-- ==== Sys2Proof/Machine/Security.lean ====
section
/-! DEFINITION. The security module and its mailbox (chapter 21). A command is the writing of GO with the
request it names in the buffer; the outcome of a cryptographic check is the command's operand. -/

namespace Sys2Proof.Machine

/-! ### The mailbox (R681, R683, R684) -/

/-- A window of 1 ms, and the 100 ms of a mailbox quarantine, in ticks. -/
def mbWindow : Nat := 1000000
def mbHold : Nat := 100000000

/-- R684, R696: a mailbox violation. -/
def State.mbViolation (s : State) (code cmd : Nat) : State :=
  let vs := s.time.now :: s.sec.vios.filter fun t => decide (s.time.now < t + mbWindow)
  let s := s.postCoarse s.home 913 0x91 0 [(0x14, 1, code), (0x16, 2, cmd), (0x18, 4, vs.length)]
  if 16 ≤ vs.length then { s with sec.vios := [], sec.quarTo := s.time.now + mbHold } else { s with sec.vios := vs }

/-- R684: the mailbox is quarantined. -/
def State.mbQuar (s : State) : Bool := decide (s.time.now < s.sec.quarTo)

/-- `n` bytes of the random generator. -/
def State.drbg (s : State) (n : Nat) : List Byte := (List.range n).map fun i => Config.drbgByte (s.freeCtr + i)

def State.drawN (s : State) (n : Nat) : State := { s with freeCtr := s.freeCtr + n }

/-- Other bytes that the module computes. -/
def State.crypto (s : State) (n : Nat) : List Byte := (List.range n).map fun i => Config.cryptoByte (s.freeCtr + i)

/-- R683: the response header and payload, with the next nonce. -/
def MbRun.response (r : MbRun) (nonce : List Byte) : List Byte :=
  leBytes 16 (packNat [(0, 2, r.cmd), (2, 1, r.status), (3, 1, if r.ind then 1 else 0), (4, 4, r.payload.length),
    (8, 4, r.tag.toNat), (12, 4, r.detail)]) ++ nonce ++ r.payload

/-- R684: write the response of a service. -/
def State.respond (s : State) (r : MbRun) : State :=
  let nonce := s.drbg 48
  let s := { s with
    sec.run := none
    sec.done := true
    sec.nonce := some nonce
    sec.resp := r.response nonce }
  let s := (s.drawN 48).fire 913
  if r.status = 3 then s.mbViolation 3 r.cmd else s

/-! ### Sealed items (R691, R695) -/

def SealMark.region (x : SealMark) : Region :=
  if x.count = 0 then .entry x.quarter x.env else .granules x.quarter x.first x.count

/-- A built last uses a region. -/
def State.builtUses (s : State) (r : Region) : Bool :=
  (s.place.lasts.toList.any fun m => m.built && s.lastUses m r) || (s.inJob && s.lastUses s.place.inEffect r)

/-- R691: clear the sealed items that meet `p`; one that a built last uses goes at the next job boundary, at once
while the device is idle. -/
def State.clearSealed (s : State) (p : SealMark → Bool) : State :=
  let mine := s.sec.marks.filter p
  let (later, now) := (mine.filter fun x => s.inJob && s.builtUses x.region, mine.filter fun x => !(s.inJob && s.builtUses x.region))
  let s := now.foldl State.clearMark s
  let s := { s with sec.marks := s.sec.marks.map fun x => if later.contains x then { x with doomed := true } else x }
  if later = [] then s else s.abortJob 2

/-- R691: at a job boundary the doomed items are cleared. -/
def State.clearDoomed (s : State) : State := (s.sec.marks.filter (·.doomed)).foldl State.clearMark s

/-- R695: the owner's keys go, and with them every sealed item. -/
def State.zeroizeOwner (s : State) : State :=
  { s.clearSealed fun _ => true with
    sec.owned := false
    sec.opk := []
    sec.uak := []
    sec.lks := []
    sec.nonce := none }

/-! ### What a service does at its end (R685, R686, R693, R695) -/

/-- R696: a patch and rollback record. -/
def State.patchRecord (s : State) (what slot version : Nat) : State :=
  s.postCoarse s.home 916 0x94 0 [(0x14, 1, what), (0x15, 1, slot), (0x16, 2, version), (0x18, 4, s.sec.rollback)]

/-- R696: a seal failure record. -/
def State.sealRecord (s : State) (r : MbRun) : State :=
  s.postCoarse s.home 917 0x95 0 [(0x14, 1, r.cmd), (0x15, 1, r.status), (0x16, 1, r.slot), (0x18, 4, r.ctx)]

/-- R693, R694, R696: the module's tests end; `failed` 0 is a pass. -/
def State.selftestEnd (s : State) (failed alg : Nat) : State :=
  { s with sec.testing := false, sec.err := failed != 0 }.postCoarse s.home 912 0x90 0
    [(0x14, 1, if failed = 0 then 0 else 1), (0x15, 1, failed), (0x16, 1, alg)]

---

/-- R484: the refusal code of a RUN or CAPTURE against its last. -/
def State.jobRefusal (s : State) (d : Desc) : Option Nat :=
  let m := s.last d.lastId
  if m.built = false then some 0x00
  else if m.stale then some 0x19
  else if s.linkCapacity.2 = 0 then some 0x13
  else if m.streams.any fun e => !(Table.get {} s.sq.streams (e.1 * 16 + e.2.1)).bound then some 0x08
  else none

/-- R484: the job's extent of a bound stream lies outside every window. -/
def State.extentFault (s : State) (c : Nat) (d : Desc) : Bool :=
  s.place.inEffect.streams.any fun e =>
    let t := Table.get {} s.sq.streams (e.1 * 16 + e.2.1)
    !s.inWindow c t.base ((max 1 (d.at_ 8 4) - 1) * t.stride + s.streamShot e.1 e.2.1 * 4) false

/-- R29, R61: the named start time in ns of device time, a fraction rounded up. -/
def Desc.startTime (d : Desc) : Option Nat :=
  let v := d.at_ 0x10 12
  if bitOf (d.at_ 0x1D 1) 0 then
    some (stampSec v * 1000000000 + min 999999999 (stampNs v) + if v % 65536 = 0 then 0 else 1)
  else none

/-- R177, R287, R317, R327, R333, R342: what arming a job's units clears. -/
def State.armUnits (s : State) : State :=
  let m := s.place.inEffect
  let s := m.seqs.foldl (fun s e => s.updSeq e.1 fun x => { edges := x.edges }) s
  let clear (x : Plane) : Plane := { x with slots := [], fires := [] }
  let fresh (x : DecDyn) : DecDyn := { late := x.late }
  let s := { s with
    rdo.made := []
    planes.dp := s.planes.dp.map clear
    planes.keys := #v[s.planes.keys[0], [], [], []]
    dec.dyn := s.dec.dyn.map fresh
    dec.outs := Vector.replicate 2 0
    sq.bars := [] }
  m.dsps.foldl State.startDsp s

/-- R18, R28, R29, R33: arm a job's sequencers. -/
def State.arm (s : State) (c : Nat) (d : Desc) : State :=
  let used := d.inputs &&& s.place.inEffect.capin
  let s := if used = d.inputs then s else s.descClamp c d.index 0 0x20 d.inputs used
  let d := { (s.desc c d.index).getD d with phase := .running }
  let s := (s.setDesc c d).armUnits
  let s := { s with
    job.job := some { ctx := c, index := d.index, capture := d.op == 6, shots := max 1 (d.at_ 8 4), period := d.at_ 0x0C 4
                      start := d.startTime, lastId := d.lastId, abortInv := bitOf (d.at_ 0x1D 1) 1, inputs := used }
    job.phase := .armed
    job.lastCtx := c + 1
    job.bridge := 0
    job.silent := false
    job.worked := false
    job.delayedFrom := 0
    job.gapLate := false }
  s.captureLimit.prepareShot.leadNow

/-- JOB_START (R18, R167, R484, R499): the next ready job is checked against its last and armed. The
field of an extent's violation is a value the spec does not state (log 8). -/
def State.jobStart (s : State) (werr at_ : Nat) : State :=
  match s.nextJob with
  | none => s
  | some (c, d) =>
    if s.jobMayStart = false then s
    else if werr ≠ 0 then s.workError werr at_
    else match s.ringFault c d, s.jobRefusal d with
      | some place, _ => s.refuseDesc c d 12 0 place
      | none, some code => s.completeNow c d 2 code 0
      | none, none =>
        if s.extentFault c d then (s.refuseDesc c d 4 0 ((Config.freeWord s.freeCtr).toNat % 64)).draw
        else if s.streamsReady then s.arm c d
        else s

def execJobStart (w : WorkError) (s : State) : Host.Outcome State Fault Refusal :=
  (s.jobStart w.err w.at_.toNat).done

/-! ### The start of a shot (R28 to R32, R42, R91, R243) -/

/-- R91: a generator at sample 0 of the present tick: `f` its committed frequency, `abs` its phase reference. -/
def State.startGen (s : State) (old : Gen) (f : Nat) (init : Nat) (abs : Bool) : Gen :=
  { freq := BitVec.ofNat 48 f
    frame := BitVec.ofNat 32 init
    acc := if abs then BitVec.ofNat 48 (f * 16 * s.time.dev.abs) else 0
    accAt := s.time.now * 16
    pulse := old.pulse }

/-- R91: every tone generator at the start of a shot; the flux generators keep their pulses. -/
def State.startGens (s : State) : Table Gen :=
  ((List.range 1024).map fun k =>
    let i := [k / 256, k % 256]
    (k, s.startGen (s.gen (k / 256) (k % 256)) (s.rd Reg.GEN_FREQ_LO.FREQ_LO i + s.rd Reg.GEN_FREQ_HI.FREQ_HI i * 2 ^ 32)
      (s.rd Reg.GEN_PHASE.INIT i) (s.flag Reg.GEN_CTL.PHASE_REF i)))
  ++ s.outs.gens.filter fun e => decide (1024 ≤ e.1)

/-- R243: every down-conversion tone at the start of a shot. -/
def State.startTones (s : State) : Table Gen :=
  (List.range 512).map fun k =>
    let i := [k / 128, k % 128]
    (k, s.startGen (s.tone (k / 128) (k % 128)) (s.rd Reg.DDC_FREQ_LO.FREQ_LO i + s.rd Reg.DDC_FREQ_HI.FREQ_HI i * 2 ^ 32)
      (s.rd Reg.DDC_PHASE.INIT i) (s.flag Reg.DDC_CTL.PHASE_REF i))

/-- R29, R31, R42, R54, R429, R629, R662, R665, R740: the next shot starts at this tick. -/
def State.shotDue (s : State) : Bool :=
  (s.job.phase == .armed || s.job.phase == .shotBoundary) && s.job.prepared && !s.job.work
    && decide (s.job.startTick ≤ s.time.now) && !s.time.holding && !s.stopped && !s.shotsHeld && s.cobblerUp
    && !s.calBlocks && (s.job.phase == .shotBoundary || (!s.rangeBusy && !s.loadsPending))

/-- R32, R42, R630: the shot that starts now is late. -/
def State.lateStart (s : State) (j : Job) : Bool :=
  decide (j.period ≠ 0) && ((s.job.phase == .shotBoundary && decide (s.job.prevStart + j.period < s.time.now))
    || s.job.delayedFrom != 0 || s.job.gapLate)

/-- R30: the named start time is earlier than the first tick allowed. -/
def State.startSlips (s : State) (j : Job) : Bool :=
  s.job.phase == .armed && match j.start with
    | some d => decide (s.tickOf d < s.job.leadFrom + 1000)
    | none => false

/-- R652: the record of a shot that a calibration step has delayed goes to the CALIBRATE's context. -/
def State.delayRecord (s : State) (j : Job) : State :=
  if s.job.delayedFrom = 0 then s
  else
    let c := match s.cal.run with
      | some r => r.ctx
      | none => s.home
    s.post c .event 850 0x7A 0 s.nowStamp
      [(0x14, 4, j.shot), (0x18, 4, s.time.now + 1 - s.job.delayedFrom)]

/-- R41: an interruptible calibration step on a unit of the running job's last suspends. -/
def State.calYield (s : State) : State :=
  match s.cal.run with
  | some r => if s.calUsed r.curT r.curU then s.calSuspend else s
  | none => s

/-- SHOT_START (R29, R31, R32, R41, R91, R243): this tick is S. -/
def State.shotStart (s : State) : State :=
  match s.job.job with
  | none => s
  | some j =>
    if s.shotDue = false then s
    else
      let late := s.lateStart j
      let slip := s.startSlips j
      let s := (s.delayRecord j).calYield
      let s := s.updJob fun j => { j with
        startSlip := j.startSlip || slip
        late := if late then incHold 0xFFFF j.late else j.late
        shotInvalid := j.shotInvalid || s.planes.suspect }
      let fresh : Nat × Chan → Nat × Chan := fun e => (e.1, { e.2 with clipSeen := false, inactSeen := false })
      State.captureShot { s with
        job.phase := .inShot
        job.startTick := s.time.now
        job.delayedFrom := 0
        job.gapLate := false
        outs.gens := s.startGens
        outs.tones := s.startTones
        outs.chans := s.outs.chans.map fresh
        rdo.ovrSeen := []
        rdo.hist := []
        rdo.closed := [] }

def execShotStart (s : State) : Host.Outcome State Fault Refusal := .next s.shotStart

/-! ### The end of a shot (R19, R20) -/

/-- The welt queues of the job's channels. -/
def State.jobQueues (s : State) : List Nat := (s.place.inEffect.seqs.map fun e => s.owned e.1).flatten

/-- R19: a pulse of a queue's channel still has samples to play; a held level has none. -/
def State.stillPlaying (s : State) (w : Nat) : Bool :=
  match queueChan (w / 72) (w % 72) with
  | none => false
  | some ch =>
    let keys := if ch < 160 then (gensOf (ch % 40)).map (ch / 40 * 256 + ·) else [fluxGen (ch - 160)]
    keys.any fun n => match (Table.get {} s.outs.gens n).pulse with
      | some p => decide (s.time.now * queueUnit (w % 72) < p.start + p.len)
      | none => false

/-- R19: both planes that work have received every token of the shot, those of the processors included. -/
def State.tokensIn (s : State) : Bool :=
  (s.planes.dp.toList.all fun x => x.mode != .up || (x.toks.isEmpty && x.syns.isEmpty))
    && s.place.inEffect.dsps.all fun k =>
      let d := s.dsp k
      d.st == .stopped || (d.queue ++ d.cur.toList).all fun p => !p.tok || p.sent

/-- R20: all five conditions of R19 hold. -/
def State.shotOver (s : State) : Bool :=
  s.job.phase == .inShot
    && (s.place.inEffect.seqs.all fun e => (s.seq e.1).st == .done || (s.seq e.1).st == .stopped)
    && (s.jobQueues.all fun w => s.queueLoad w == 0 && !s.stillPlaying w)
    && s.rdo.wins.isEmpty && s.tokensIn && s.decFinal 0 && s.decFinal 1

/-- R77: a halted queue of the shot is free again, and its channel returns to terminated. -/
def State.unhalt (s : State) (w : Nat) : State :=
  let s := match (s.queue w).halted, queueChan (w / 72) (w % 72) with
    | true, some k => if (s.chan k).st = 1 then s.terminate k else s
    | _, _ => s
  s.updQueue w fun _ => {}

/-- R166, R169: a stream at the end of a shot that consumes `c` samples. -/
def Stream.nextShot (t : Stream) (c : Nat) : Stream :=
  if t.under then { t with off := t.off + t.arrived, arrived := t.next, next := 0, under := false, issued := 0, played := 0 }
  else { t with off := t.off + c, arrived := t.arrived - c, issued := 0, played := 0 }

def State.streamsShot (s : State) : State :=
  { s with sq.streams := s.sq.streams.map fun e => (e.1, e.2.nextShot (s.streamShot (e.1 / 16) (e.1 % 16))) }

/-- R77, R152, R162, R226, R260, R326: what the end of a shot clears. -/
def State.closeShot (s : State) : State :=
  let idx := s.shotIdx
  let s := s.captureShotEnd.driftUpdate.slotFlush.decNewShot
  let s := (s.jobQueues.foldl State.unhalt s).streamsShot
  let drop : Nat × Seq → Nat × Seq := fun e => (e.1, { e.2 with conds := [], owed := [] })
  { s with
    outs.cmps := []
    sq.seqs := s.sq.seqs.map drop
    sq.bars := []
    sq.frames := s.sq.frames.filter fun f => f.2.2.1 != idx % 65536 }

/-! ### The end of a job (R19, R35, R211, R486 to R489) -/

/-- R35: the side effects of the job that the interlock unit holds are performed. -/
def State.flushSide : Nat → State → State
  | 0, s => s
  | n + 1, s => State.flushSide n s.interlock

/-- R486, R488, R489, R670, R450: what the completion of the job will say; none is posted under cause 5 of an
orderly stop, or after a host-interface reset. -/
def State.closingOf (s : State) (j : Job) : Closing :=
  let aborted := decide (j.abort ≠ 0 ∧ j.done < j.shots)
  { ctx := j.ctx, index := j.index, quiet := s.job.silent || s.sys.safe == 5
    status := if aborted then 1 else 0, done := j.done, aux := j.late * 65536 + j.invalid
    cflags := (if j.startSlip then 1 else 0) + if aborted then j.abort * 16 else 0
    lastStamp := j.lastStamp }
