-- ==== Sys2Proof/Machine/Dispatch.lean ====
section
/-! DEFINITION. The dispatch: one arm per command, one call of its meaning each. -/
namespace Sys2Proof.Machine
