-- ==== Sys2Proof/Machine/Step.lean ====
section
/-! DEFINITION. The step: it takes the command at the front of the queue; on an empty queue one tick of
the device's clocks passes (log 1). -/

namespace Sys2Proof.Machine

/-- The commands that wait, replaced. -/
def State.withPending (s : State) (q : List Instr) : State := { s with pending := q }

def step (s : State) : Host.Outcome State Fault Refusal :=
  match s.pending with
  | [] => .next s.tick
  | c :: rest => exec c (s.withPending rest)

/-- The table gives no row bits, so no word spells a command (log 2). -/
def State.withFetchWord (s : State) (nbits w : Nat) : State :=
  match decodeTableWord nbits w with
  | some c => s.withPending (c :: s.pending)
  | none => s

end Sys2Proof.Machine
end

WHAT NEEDS TO BE DONE =
Taking the entries above, write out exactly each line from the one holding "def State.selftestEnd (s" to the one holding "[(0x14, 1, if", both included, and stop there.

RESULT BELOW =
def State.selftestEnd (s : State) (failed alg : Nat) : State :=
  { s with sec.testing := false, sec.err := failed != 0 }.postCoarse s.home 912 0x90 0
    [(0x14, 1, if failed = 0 then 0 else 1), (0x15, 1, failed), (0x16, 1, alg)]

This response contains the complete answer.